##### PROVIDED RECORDS #####

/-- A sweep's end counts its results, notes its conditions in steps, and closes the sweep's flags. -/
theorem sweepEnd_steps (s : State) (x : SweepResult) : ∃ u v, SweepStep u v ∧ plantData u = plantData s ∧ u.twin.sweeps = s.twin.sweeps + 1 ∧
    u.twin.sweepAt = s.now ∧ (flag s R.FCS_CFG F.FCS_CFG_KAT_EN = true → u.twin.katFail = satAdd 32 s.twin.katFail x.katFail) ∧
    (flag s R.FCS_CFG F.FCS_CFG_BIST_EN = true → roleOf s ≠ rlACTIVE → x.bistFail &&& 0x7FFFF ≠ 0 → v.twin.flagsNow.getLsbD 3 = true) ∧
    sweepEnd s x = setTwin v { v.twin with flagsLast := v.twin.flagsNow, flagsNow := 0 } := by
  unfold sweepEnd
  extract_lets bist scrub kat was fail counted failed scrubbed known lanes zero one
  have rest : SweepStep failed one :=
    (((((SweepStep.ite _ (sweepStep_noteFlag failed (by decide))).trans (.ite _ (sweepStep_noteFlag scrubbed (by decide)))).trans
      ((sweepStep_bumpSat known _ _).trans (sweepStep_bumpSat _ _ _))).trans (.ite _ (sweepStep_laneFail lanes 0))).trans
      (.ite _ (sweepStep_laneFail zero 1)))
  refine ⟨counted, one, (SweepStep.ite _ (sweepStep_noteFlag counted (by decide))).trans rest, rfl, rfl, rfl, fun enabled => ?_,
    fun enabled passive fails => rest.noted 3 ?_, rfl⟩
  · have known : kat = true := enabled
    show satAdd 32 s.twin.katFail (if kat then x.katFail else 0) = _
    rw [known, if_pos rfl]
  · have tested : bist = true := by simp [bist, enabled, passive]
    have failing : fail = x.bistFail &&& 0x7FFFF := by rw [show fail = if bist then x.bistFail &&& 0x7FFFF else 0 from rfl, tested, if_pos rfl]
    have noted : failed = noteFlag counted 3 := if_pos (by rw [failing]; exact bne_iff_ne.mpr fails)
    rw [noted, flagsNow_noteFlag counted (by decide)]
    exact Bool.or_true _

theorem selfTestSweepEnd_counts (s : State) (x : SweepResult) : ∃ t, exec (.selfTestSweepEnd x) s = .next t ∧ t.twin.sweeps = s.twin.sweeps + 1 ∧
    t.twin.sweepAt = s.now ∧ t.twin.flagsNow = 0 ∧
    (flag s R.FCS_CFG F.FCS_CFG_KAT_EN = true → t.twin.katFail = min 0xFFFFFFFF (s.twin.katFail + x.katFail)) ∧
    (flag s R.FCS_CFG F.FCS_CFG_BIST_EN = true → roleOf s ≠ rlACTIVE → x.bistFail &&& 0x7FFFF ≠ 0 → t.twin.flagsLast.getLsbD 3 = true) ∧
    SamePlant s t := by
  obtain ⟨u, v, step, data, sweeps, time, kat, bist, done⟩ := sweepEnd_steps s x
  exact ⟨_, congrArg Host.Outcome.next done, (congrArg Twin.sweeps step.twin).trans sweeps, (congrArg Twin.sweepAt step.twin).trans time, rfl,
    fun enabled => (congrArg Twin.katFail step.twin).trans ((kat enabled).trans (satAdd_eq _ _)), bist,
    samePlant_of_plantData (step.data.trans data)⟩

#####
##### PROVIDED RECORDS #####

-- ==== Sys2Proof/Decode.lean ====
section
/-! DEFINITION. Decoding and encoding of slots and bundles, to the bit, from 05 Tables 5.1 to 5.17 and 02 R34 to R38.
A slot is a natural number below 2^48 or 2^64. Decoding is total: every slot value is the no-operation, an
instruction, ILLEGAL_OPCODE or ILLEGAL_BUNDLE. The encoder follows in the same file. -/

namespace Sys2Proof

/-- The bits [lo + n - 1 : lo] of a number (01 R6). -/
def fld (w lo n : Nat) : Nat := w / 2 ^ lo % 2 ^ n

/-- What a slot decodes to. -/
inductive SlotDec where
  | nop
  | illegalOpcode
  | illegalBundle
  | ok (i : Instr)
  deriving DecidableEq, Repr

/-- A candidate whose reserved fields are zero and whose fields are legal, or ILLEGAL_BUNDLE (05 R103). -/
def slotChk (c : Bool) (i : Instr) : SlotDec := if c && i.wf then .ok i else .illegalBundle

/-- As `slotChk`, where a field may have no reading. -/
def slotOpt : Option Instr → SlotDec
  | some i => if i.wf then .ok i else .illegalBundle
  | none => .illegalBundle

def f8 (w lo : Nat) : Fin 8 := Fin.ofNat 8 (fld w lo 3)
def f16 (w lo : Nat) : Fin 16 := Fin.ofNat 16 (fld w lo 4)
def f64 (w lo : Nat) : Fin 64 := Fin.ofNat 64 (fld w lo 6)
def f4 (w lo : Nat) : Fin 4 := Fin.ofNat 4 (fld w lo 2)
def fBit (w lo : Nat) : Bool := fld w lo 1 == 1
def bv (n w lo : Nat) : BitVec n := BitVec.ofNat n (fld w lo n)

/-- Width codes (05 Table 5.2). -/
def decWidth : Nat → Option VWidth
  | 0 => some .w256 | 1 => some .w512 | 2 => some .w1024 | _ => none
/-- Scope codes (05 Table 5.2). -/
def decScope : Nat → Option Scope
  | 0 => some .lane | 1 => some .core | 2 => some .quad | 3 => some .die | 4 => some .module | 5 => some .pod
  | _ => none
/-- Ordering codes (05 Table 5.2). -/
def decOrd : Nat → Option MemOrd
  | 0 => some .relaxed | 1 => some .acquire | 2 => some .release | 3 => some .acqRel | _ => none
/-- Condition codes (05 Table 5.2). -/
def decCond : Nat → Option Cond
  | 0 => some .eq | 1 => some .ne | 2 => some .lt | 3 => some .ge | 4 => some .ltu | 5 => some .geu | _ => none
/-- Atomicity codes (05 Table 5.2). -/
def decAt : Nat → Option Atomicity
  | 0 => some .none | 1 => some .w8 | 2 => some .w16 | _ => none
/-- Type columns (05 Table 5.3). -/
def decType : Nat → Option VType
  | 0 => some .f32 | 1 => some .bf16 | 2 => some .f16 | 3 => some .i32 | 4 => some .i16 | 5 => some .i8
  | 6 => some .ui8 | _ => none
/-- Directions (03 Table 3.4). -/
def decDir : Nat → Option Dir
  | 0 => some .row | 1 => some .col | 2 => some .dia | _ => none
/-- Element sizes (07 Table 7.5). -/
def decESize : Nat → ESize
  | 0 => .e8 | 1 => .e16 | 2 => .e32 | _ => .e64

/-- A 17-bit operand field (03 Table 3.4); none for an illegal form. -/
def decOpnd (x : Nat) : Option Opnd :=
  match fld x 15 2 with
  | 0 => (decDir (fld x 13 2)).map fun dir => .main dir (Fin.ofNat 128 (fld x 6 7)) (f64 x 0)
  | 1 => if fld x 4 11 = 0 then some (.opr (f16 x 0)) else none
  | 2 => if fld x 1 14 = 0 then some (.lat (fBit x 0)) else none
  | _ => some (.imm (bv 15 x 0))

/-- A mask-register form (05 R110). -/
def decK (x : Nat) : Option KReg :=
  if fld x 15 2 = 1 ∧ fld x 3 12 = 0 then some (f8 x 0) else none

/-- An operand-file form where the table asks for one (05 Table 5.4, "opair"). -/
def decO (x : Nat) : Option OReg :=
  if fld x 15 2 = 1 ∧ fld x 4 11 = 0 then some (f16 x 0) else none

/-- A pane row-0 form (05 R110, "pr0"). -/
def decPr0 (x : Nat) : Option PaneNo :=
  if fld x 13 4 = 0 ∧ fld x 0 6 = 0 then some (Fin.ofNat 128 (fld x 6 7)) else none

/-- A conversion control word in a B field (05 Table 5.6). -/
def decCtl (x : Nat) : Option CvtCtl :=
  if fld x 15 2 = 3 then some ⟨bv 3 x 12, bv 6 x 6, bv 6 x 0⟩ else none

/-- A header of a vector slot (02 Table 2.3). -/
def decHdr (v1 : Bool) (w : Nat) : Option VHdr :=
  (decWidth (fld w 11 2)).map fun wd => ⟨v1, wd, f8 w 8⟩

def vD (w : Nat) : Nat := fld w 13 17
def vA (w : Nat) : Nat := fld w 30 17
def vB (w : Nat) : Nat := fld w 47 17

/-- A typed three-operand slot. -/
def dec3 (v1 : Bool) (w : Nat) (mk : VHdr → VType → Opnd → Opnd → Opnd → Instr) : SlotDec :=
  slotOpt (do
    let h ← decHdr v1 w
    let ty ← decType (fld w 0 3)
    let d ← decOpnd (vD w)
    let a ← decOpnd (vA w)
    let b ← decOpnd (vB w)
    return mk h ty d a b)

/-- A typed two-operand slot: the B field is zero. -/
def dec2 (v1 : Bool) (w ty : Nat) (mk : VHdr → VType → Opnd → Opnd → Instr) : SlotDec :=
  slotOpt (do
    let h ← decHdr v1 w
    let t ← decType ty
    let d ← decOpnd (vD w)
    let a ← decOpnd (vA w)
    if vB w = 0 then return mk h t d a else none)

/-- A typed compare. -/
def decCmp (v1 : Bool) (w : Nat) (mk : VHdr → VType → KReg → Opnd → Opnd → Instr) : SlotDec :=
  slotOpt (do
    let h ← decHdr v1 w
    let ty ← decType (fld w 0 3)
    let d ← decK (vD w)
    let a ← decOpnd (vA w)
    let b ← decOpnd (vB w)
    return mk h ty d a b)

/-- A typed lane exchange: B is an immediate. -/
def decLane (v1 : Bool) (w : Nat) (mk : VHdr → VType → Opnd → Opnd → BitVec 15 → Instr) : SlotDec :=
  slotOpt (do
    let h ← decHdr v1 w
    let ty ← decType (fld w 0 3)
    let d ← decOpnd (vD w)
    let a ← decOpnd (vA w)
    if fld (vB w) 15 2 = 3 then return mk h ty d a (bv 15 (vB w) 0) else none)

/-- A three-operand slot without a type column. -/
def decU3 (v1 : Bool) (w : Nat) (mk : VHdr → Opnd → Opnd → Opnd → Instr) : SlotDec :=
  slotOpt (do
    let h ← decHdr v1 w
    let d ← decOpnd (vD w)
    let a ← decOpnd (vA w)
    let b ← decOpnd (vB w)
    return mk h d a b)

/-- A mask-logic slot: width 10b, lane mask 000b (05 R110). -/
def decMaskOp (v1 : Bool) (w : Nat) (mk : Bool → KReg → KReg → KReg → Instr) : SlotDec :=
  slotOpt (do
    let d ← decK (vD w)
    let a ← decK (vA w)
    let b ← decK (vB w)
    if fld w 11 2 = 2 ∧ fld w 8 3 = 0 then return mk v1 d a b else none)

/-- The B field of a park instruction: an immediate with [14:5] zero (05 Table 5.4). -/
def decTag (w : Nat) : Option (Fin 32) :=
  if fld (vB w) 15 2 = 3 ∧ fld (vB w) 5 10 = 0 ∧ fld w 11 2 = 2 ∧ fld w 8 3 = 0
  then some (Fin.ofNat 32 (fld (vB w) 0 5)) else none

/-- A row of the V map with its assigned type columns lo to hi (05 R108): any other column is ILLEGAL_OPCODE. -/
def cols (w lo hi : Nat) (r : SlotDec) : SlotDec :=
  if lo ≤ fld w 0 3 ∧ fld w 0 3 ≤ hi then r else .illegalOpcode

#####

● **TASK**:
Set down, from the entries above, exactly the lines from the one with "sweepEnd s x" up to and including the one with "exact ⟨_, congrArg", and no other lines.

● **FINAL ANSWER**:
    sweepEnd s x = setTwin v { v.twin with flagsLast := v.twin.flagsNow, flagsNow := 0 } := by
  unfold sweepEnd
  extract_lets bist scrub kat was fail counted failed scrubbed known lanes zero one
  have rest : SweepStep failed one :=
    (((((SweepStep.ite _ (sweepStep_noteFlag failed (by decide))).trans (.ite _ (sweepStep_noteFlag scrubbed (by decide)))).trans
      ((sweepStep_bumpSat known _ _).trans (sweepStep_bumpSat _ _ _))).trans (.ite _ (sweepStep_laneFail lanes 0))).trans
      (.ite _ (sweepStep_laneFail zero 1)))
  refine ⟨counted, one, (SweepStep.ite _ (sweepStep_noteFlag counted (by decide))).trans rest, rfl, rfl, rfl, fun enabled => ?_,
    fun enabled passive fails => rest.noted 3 ?_, rfl⟩
  · have known : kat = true := enabled
    show satAdd 32 s.twin.katFail (if kat then x.katFail else 0) = _
    rw [known, if_pos rfl]
  · have tested : bist = true := by simp [bist, enabled, passive]
    have failing : fail = x.bistFail &&& 0x7FFFF := by rw [show fail = if bist then x.bistFail &&& 0x7FFFF else 0 from rfl, tested, if_pos rfl]
    have noted : failed = noteFlag counted 3 := if_pos (by rw [failing]; exact bne_iff_ne.mpr fails)
    rw [noted, flagsNow_noteFlag counted (by decide)]
    exact Bool.or_true _

theorem selfTestSweepEnd_counts (s : State) (x : SweepResult) : ∃ t, exec (.selfTestSweepEnd x) s = .next t ∧ t.twin.sweeps = s.twin.sweeps + 1 ∧
    t.twin.sweepAt = s.now ∧ t.twin.flagsNow = 0 ∧
    (flag s R.FCS_CFG F.FCS_CFG_KAT_EN = true → t.twin.katFail = min 0xFFFFFFFF (s.twin.katFail + x.katFail)) ∧
    (flag s R.FCS_CFG F.FCS_CFG_BIST_EN = true → roleOf s ≠ rlACTIVE → x.bistFail &&& 0x7FFFF ≠ 0 → t.twin.flagsLast.getLsbD 3 = true) ∧
    SamePlant s t := by
  obtain ⟨u, v, step, data, sweeps, time, kat, bist, done⟩ := sweepEnd_steps s x
  exact ⟨_, congrArg Host.Outcome.next done, (congrArg Twin.sweeps step.twin).trans sweeps, (congrArg Twin.sweepAt step.twin).trans time, rfl,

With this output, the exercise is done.